___ DATASET RECORDS ___
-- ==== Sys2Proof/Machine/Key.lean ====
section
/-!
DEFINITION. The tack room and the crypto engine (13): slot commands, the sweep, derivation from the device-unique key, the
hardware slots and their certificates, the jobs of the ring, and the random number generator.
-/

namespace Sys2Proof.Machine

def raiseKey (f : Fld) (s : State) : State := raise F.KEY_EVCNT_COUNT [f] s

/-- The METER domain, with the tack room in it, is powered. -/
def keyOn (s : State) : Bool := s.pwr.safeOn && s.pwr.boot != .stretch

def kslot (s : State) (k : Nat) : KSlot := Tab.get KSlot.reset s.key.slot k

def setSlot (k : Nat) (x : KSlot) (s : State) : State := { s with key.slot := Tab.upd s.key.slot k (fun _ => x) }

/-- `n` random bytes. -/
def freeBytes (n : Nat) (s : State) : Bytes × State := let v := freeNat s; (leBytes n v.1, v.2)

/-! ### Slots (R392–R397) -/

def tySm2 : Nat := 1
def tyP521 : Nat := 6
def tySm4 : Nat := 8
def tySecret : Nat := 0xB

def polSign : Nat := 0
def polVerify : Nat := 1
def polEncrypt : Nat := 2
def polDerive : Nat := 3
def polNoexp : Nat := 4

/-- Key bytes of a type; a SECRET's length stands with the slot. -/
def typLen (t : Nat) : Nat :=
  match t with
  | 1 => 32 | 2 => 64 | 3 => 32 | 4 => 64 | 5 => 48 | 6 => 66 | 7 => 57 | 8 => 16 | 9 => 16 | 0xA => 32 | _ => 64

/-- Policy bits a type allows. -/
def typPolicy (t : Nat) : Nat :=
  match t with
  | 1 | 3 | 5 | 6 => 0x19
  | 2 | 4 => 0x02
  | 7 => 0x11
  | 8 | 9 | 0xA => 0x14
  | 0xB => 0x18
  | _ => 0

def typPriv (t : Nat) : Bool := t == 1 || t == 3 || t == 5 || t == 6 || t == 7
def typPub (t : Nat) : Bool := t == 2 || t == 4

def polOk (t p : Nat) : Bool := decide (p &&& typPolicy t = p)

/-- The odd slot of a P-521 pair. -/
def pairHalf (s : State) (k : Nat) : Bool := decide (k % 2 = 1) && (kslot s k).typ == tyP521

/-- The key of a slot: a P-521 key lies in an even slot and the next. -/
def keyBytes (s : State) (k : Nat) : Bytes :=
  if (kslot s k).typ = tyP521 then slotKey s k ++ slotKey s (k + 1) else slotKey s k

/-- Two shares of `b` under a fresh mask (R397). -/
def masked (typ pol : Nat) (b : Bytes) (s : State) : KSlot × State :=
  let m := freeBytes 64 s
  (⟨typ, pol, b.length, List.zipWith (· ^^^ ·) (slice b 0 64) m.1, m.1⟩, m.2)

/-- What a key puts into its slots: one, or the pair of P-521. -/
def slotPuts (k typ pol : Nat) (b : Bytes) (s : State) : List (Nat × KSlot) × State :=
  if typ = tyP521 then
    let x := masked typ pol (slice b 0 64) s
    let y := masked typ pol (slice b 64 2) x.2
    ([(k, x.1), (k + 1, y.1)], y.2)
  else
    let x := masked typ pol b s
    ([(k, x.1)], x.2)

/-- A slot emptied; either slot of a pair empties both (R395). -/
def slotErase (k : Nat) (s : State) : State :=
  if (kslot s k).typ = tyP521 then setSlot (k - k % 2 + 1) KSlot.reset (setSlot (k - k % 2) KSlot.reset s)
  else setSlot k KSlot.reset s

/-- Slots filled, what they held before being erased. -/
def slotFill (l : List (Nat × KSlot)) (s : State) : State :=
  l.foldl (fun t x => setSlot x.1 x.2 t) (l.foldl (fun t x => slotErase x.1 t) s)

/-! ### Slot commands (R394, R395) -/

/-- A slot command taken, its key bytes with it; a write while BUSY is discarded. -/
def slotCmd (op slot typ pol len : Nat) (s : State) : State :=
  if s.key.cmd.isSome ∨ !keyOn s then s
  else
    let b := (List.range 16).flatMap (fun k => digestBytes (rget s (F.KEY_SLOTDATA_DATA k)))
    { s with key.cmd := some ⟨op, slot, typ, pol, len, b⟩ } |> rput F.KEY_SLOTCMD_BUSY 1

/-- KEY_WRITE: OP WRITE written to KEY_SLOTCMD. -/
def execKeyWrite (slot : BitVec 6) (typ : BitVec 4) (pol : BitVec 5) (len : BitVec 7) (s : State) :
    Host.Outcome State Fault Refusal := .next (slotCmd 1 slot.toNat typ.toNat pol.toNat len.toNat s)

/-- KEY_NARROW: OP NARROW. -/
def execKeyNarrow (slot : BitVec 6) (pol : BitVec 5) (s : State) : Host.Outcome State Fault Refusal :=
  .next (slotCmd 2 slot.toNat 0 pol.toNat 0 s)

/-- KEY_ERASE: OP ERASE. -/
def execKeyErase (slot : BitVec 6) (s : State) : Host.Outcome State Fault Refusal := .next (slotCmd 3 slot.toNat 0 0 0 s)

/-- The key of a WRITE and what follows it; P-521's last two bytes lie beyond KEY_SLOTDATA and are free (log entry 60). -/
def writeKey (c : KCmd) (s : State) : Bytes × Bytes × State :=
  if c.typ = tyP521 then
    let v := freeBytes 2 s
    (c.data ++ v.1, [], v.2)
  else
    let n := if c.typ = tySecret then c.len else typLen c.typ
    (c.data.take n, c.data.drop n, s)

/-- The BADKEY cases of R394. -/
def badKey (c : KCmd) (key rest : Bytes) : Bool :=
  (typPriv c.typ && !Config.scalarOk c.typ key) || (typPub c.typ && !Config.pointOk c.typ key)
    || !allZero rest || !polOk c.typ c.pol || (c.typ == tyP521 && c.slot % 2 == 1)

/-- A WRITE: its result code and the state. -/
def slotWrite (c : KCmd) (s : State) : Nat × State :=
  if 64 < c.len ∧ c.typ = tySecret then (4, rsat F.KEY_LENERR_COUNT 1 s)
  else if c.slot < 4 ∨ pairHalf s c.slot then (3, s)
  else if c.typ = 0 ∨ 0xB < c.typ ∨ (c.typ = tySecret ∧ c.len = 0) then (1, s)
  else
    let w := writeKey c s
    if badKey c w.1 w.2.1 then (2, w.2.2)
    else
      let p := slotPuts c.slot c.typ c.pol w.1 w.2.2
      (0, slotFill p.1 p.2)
___
___ DATASET RECORDS ___
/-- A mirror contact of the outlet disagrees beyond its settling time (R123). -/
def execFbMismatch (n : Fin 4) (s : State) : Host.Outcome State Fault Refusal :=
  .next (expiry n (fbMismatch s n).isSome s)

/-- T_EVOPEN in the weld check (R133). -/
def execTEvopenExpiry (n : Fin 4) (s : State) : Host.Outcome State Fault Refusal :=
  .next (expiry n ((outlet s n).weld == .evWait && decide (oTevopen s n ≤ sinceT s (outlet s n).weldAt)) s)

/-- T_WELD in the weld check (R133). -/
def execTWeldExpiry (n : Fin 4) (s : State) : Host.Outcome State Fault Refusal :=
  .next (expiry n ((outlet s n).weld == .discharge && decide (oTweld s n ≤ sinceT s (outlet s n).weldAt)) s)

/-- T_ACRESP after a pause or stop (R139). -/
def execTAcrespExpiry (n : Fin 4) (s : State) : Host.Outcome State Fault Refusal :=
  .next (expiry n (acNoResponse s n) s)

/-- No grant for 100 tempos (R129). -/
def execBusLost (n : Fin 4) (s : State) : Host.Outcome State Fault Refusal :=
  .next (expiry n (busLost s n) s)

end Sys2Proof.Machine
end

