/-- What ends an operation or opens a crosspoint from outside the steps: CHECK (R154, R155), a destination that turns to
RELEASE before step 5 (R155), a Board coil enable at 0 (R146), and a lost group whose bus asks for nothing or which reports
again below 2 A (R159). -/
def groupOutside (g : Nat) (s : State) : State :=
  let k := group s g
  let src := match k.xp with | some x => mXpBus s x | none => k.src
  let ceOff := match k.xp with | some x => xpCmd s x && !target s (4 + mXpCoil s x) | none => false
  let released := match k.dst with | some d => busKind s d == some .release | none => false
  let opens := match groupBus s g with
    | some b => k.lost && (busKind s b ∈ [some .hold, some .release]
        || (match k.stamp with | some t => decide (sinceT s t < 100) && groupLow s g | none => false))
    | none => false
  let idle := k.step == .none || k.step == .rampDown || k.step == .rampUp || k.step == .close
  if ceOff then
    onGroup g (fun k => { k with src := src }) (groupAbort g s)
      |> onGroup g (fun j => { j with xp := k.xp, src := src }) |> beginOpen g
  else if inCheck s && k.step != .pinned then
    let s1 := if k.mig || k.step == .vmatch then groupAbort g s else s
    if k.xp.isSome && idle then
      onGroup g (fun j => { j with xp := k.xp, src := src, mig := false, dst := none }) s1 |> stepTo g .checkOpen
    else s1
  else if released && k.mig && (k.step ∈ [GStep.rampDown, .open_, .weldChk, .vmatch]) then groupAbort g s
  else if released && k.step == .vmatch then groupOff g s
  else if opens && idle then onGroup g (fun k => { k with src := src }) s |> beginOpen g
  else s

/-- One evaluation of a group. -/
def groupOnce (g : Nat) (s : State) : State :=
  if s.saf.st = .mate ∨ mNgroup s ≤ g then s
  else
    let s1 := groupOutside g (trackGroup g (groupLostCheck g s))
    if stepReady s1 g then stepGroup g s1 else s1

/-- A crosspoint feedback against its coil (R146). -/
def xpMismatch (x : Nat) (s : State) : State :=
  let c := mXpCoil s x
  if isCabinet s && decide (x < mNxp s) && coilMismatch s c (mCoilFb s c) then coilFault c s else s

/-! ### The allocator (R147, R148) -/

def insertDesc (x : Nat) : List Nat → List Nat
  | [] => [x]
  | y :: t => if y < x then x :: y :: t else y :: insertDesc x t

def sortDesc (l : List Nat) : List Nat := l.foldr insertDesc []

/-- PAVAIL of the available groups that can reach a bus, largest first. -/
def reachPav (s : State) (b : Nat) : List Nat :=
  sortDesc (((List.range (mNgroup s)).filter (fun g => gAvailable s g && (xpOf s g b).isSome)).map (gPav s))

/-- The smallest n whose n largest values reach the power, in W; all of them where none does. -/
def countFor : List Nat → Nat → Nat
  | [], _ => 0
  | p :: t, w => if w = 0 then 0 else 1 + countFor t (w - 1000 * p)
___
_ACTIVITY_
Please state how many lines in the preceding material contain the word "tack", with no other output.

_RESULT BELOW_
2